Remembering Rebecca: Family showed spiritual strength, peace in cancer battle
On May 7, Rebecca would have celebrated her 21st birthday.
Her parents, Barry and Tonda Stafford, have been dear friends since before Rebecca and her older sister, Lauren, were born. In fact, we have been friends of Barry’s since he began practicing law, before he met Tonda. The Staffords are devout Christians, and they serve faithfully in the Memorial Road Church of Christ in Oklahoma City. Loving, caring for and educating their daughters have been their principal concerns. In 2001, Tonda Stafford joined the staff of The Christian Chronicle as administrative assistant.
Rebecca had much energy as a child. She was sweet and a little feisty. She and her parents tackled every obstacle she faced. She loved vacationing with her family, tagging along with her older sister and swimming. She grew into a secure young woman who loved being with friends, sharing activities with her youth group and planning ways to serve others.
In January of her junior year of high school, she fainted and was ill. After undergoing batteries of tests, she was diagnosed with Ewing sarcoma, an insidious cancer that attacks bone and organ tissue. She began chemotherapy and other treatments for the cancer. Her strong, optimistic determination never failed.
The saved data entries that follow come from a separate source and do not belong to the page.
-- ==== Sys2Proof/OpcodeTable.lean ====
section
/-! DEFINITION. spec/opcode_table.json as data: a mask and a match per instruction row, and the row each Operation stands
for. Statements hold the decoder against it; nothing of the machine reads it. -/

namespace Sys2Proof

/-- One row of spec/opcode_table.json: a word belongs to the row when `word & mask = pattern`. -/
structure OpcodeRow where
  mnemonic : String
  mask : Word
  pattern : Word
  deriving DecidableEq, Repr

/-- `w` has the row's fixed bits. -/
def OpcodeRow.matches (row : OpcodeRow) (w : Word) : Bool := w &&& row.mask == row.pattern

/-- Rows: ClearScreen to SkipEqualXY. -/
def rowsControl : List OpcodeRow :=
  [⟨"ClearScreen", 0xFFFF#16, 0x00E0#16⟩,
   ⟨"Return", 0xFFFF#16, 0x00EE#16⟩,
   ⟨"Jump", 0xF000#16, 0x1000#16⟩,
   ⟨"Call", 0xF000#16, 0x2000#16⟩,
   ⟨"SkipEqual", 0xF000#16, 0x3000#16⟩,
   ⟨"SkipNotEqual", 0xF000#16, 0x4000#16⟩,
   ⟨"SkipEqualXY", 0xF00F#16, 0x5000#16⟩]

/-- Rows: Move and Add. -/
def rowsImmediate : List OpcodeRow :=
  [⟨"Move", 0xF000#16, 0x6000#16⟩,
   ⟨"Add", 0xF000#16, 0x7000#16⟩]

/-- Rows: family 0x8. -/
def rowsRegister : List OpcodeRow :=
  [⟨"MoveXY", 0xF00F#16, 0x8000#16⟩,
   ⟨"Or", 0xF00F#16, 0x8001#16⟩,
   ⟨"And", 0xF00F#16, 0x8002#16⟩,
   ⟨"Xor", 0xF00F#16, 0x8003#16⟩,
   ⟨"AddXY", 0xF00F#16, 0x8004#16⟩,
   ⟨"SubXY", 0xF00F#16, 0x8005#16⟩,
   ⟨"ShiftRight", 0xF00F#16, 0x8006#16⟩,
   ⟨"SubYX", 0xF00F#16, 0x8007#16⟩,
   ⟨"ShiftLeft", 0xF00F#16, 0x800E#16⟩]

/-- Rows: families 0x9, 0xA, 0xC, 0xD. -/
def rowsMixed : List OpcodeRow :=
  [⟨"SkipNotEqualXY", 0xF00F#16, 0x9000#16⟩,
   ⟨"MoveIndex", 0xF000#16, 0xA000#16⟩,
   ⟨"Random", 0xF000#16, 0xC000#16⟩,
   ⟨"Draw", 0xF000#16, 0xD000#16⟩]

/-- Rows: family 0xE and the key and timer rows of 0xF. -/
def rowsKeysTimer : List OpcodeRow :=
  [⟨"SkipKey", 0xF0FF#16, 0xE09E#16⟩,
   ⟨"SkipNotKey", 0xF0FF#16, 0xE0A1#16⟩,
   ⟨"DelayTimerGet", 0xF0FF#16, 0xF007#16⟩,
   ⟨"GetKey", 0xF0FF#16, 0xF00A#16⟩,
   ⟨"DelayTimerSet", 0xF0FF#16, 0xF015#16⟩,
   ⟨"SetSoundTimer", 0xF0FF#16, 0xF018#16⟩]

/-- Rows: the index and memory rows of 0xF. -/
def rowsIndexMemory : List OpcodeRow :=
  [⟨"AddIndex", 0xF0FF#16, 0xF01E#16⟩,
   ⟨"FontChar", 0xF0FF#16, 0xF029#16⟩,
   ⟨"Decimal", 0xF0FF#16, 0xF033#16⟩,
   ⟨"Store", 0xF0FF#16, 0xF055#16⟩,
   ⟨"Load", 0xF0FF#16, 0xF065#16⟩]

/-- The 33 instruction rows of spec/opcode_table.json, in its order (the fallback row Illegal is what no row matches). -/
def opcodeRows : List OpcodeRow :=
  rowsControl ++ rowsImmediate ++ rowsRegister ++ rowsMixed ++ rowsKeysTimer ++ rowsIndexMemory

/-- The row an Operation stands for (30_encoding.md R115: "one variant per table row"). -/
def Instr.mnemonic : Instr → String
  | .clearScreen => "ClearScreen"
  | .return_ => "Return"
  | .jump _ => "Jump"
  | .call _ => "Call"
  | .skipEqual _ _ => "SkipEqual"
  | .skipNotEqual _ _ => "SkipNotEqual"
  | .skipEqualXY _ _ => "SkipEqualXY"
  | .move _ _ => "Move"
  | .add _ _ => "Add"
  | .moveXY _ _ => "MoveXY"
  | .or _ _ => "Or"
  | .and _ _ => "And"
  | .xor _ _ => "Xor"
  | .addXY _ _ => "AddXY"
  | .subXY _ _ => "SubXY"
  | .shiftRight _ _ => "ShiftRight"
  | .subYX _ _ => "SubYX"
  | .shiftLeft _ _ => "ShiftLeft"
  | .skipNotEqualXY _ _ => "SkipNotEqualXY"
  | .moveIndex _ => "MoveIndex"
  | .random _ _ => "Random"
  | .draw _ _ _ => "Draw"
  | .skipKey _ => "SkipKey"
  | .skipNotKey _ => "SkipNotKey"
  | .delayTimerGet _ => "DelayTimerGet"
  | .getKey _ => "GetKey"
  | .delayTimerSet _ => "DelayTimerSet"
  | .setSoundTimer _ => "SetSoundTimer"
  | .addIndex _ => "AddIndex"
  | .fontChar _ => "FontChar"
  | .decimal _ => "Decimal"
  | .store _ => "Store"
  | .load _ => "Load"
  | .illegal _ => "Illegal"

end Sys2Proof
end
In the summer of 2009, Rebecca had surgery to remove four ribs and the cancerous tissue. The waiting area was filled with family and friends from church. Knowing the procedure Rebecca was undergoing, Barry and Tonda showed their strength, faith, courage and determination to help their daughter through the pain and suffering. The Staffords’ faith made me see how heroic they are, and during the following months, they communicated only their trust in God.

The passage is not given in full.